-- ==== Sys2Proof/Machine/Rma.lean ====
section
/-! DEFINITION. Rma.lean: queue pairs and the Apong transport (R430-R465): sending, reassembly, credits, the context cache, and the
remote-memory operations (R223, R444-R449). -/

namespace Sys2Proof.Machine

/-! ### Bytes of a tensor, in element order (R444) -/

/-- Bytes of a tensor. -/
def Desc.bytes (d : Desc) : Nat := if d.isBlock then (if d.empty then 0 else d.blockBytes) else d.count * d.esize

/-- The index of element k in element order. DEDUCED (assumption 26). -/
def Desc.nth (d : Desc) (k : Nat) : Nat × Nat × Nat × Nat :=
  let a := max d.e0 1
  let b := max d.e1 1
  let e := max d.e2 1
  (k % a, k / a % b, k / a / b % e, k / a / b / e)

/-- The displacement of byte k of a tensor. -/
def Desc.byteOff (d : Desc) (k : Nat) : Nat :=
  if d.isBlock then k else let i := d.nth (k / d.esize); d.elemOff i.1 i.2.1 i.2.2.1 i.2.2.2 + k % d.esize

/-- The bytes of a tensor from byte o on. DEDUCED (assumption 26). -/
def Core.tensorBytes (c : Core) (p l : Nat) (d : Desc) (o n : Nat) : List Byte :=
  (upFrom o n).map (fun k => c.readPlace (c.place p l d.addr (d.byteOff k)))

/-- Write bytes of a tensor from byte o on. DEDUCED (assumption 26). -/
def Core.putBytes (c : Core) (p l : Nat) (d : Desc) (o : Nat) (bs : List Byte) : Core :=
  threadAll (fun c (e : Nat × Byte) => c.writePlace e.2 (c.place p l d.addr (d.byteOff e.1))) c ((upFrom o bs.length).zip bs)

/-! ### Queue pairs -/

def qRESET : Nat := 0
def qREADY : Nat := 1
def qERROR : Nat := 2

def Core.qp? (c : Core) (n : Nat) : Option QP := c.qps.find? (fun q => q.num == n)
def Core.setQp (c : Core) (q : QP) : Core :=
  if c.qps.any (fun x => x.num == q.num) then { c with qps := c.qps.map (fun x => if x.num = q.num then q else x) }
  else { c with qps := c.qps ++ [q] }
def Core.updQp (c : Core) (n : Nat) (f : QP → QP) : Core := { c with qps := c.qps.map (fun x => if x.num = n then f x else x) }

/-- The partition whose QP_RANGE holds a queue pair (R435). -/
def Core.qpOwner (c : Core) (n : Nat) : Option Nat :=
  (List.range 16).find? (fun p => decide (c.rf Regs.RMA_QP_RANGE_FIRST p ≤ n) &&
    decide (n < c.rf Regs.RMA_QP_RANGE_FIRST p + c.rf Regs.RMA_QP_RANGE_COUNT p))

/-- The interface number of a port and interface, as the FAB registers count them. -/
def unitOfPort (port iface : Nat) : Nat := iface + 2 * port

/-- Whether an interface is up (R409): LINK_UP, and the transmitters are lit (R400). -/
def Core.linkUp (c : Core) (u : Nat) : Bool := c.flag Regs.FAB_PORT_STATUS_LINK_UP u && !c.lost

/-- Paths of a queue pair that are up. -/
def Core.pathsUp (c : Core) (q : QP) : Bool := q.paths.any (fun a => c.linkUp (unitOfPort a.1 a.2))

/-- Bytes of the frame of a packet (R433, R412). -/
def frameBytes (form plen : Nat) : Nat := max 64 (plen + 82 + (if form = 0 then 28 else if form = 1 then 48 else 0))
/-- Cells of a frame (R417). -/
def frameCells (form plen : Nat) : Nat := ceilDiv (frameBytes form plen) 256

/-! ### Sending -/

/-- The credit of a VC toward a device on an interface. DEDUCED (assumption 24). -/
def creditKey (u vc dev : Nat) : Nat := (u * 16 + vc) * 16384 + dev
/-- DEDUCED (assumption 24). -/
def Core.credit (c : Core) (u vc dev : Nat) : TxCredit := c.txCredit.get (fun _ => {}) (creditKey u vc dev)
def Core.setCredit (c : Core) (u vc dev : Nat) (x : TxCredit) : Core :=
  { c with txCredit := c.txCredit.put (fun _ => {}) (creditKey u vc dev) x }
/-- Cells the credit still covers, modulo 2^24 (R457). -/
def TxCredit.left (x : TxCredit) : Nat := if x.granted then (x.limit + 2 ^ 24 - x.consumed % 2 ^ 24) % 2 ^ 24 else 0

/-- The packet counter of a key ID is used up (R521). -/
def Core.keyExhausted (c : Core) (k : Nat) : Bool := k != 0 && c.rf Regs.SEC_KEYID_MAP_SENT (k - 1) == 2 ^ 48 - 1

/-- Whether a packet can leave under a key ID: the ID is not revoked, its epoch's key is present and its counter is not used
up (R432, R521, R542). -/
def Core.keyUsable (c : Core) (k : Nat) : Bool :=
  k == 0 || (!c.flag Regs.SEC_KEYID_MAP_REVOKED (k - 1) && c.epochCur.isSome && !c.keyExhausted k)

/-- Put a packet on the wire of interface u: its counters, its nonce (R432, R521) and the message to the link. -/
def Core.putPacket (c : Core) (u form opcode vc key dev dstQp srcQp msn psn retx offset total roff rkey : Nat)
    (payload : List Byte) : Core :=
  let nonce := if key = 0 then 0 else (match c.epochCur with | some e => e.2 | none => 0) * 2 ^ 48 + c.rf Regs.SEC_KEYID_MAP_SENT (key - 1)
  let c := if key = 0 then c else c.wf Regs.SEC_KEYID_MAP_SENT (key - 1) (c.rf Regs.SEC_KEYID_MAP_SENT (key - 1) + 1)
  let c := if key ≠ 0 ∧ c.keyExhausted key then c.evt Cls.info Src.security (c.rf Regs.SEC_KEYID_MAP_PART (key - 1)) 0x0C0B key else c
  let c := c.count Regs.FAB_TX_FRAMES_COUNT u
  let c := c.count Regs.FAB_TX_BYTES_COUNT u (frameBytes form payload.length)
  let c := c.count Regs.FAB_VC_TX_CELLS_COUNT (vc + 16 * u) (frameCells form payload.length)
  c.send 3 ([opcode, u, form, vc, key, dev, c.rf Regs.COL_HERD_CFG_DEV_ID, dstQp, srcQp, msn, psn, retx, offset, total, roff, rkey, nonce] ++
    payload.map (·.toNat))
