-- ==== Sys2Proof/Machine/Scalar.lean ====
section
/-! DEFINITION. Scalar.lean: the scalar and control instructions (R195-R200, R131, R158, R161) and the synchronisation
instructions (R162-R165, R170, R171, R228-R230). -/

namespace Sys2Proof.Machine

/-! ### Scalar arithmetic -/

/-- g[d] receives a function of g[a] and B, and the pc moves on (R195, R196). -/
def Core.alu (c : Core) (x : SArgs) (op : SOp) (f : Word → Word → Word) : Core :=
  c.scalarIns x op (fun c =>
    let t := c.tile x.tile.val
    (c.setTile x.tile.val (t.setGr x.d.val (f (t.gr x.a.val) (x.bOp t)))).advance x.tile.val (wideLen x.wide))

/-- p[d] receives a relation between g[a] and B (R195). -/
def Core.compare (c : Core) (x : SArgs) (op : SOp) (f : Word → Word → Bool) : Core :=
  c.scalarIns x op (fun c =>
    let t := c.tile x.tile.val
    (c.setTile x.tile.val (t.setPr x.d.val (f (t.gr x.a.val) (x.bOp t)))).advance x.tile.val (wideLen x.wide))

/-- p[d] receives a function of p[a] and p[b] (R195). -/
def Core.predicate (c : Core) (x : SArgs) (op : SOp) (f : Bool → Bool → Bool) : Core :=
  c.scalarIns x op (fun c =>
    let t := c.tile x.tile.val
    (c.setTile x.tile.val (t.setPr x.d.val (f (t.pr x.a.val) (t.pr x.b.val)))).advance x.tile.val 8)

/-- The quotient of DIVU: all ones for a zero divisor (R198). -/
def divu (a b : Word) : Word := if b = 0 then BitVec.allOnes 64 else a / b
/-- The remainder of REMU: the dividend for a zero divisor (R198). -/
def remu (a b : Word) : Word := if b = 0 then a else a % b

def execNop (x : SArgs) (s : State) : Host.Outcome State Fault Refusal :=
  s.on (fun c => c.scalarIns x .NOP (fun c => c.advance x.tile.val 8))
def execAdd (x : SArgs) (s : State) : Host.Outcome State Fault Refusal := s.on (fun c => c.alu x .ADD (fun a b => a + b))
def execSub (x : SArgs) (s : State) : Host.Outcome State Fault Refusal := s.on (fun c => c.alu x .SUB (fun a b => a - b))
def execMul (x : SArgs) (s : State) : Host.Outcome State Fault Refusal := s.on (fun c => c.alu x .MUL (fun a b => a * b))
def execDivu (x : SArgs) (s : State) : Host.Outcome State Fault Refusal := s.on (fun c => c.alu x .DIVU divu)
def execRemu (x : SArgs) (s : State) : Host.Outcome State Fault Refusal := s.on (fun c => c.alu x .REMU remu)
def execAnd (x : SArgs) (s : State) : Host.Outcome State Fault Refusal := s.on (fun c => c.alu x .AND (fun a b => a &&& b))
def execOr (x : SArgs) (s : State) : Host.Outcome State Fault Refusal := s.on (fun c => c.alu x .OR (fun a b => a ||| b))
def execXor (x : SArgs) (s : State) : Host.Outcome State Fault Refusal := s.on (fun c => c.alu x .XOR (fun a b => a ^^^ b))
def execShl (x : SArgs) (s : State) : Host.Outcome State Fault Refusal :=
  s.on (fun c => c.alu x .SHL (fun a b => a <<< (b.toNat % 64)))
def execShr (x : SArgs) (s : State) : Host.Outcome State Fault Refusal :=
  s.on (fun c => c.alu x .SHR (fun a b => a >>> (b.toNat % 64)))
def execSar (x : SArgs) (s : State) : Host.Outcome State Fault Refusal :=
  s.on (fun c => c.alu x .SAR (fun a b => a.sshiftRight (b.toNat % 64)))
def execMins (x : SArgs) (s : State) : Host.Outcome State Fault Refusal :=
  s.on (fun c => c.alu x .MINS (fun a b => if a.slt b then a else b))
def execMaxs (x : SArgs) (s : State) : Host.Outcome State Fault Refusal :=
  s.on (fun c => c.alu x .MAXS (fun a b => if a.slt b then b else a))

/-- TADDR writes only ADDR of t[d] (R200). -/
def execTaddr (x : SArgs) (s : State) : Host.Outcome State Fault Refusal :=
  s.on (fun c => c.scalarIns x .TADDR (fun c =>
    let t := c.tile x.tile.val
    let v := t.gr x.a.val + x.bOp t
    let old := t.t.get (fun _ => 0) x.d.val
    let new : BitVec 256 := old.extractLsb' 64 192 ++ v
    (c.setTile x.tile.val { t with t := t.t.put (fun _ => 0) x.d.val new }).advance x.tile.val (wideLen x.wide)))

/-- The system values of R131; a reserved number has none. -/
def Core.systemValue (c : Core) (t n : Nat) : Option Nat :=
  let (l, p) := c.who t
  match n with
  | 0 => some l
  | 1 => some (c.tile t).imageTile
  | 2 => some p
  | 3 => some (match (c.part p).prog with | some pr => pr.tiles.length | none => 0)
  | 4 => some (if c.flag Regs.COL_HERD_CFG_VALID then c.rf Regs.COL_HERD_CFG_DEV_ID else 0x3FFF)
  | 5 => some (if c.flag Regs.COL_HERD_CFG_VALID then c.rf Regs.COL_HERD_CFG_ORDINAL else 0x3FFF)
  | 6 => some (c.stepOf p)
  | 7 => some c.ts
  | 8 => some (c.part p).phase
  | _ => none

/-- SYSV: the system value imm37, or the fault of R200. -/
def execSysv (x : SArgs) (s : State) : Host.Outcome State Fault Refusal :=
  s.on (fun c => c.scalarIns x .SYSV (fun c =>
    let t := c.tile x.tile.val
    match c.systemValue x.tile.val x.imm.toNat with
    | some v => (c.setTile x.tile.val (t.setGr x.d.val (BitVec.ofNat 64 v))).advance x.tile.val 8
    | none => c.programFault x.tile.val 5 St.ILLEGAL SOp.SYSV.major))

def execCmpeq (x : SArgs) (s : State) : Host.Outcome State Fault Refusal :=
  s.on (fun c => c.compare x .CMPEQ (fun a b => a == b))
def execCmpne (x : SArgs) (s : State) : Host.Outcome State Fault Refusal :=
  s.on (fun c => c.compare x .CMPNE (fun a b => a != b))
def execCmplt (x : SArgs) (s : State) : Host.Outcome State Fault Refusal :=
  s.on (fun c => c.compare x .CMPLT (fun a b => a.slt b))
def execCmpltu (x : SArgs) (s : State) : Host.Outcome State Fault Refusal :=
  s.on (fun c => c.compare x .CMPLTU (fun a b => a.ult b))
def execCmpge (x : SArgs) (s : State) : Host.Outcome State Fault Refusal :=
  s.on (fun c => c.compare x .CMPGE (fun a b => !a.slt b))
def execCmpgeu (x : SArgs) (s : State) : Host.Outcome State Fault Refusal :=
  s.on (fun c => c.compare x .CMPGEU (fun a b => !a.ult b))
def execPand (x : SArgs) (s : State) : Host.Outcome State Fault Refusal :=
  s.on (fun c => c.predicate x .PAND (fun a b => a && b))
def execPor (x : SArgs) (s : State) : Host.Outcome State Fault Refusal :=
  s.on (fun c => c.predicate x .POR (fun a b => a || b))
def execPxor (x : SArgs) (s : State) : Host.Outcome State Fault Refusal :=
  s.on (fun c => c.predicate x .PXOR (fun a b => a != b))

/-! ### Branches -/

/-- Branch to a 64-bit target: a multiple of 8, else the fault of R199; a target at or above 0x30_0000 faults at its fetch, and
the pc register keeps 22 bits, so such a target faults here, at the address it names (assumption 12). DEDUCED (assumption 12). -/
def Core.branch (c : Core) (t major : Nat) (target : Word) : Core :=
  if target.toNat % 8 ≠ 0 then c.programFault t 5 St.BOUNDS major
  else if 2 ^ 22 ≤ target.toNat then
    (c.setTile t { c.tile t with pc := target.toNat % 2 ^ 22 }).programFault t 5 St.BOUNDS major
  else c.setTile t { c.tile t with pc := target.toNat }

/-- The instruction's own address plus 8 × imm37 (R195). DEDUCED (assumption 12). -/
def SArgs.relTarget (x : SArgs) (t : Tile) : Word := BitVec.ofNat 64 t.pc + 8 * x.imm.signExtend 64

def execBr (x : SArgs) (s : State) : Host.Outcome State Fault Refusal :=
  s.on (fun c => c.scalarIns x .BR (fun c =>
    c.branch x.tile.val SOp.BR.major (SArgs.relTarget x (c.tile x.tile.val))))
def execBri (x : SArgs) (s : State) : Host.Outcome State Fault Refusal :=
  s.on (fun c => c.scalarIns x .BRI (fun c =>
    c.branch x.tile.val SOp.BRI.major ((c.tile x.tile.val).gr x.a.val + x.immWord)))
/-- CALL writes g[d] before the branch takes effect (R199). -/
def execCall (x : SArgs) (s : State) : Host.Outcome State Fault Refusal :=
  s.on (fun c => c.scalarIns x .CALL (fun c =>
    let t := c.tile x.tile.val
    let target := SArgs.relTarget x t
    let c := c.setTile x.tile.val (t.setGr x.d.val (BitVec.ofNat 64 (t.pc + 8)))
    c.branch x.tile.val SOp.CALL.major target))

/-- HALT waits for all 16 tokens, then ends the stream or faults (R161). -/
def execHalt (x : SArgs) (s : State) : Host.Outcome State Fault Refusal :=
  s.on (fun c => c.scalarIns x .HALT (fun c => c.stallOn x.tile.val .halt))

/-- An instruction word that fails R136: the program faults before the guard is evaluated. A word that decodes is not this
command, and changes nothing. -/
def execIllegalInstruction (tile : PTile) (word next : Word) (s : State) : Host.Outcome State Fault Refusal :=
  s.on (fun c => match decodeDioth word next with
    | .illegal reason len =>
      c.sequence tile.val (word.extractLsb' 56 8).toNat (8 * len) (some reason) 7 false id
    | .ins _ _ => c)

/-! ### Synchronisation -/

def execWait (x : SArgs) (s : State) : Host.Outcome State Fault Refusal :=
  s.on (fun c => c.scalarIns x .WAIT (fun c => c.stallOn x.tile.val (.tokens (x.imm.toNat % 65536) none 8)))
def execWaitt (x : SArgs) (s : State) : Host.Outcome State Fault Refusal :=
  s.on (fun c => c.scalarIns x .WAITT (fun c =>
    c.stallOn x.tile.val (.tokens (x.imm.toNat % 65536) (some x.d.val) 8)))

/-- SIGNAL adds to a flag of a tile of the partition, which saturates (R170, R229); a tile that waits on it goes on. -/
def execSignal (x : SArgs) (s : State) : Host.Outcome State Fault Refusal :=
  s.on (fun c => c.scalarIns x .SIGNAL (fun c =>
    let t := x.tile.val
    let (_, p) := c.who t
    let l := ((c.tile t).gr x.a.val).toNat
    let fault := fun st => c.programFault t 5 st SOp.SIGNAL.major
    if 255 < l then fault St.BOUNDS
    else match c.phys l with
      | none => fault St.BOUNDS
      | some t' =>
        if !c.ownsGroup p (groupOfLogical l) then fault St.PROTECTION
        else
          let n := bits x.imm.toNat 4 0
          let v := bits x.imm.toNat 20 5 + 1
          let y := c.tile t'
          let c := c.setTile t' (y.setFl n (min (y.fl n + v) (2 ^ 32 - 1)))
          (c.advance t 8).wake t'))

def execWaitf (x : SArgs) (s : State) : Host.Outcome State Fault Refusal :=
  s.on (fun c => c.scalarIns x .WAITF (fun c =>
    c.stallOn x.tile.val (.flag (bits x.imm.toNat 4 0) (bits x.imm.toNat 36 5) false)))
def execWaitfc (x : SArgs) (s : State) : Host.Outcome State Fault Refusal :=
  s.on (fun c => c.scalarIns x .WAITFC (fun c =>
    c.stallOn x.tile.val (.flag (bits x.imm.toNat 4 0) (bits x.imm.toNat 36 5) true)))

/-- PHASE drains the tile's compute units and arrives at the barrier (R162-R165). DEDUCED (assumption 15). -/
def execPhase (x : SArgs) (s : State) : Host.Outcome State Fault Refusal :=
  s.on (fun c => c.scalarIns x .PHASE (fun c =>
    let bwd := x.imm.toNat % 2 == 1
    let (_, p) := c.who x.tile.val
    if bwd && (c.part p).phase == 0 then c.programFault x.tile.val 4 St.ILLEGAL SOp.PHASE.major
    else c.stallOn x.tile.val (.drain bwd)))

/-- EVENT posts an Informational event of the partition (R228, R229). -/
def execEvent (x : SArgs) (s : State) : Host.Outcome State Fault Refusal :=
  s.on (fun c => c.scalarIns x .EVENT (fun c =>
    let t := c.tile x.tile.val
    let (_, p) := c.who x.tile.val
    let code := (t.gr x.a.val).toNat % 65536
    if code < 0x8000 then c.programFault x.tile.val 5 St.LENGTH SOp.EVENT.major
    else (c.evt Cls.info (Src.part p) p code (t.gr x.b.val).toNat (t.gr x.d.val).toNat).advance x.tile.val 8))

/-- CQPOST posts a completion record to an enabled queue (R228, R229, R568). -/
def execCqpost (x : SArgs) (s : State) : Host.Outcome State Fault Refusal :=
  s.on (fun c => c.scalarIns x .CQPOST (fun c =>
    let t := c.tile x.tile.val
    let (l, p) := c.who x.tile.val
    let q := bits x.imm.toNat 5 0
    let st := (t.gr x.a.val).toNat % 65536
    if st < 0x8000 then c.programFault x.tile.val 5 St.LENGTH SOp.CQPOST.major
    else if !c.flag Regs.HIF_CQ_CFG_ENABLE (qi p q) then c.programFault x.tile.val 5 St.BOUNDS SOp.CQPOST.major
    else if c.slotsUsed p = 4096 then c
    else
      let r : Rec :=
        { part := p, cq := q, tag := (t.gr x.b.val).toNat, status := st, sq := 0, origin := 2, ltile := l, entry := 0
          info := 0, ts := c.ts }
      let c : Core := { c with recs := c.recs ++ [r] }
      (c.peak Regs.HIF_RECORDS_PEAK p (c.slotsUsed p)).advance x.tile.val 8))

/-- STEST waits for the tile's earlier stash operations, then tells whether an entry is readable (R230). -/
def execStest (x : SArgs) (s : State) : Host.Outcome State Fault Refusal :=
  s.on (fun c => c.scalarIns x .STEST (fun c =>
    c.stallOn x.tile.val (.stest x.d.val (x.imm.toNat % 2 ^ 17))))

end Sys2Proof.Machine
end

The problem » Take the entries above and return only the lines from the one with "def execShl (x" to the one with "7 => some c.ts", both included, unchanged.

Expected answer »
def execShl (x : SArgs) (s : State) : Host.Outcome State Fault Refusal :=
  s.on (fun c => c.alu x .SHL (fun a b => a <<< (b.toNat % 64)))
def execShr (x : SArgs) (s : State) : Host.Outcome State Fault Refusal :=
  s.on (fun c => c.alu x .SHR (fun a b => a >>> (b.toNat % 64)))
def execSar (x : SArgs) (s : State) : Host.Outcome State Fault Refusal :=
  s.on (fun c => c.alu x .SAR (fun a b => a.sshiftRight (b.toNat % 64)))
def execMins (x : SArgs) (s : State) : Host.Outcome State Fault Refusal :=
  s.on (fun c => c.alu x .MINS (fun a b => if a.slt b then a else b))
def execMaxs (x : SArgs) (s : State) : Host.Outcome State Fault Refusal :=
  s.on (fun c => c.alu x .MAXS (fun a b => if a.slt b then b else a))

/-- TADDR writes only ADDR of t[d] (R200). -/
def execTaddr (x : SArgs) (s : State) : Host.Outcome State Fault Refusal :=
  s.on (fun c => c.scalarIns x .TADDR (fun c =>
    let t := c.tile x.tile.val
    let v := t.gr x.a.val + x.bOp t
    let old := t.t.get (fun _ => 0) x.d.val
    let new : BitVec 256 := old.extractLsb' 64 192 ++ v
    (c.setTile x.tile.val { t with t := t.t.put (fun _ => 0) x.d.val new }).advance x.tile.val (wideLen x.wide)))

/-- The system values of R131; a reserved number has none. -/
def Core.systemValue (c : Core) (t n : Nat) : Option Nat :=
  let (l, p) := c.who t
  match n with
  | 0 => some l
  | 1 => some (c.tile t).imageTile
  | 2 => some p
  | 3 => some (match (c.part p).prog with | some pr => pr.tiles.length | none => 0)
  | 4 => some (if c.flag Regs.COL_HERD_CFG_VALID then c.rf Regs.COL_HERD_CFG_DEV_ID else 0x3FFF)
  | 5 => some (if c.flag Regs.COL_HERD_CFG_VALID then c.rf Regs.COL_HERD_CFG_ORDINAL else 0x3FFF)
  | 6 => some (c.stepOf p)
  | 7 => some c.ts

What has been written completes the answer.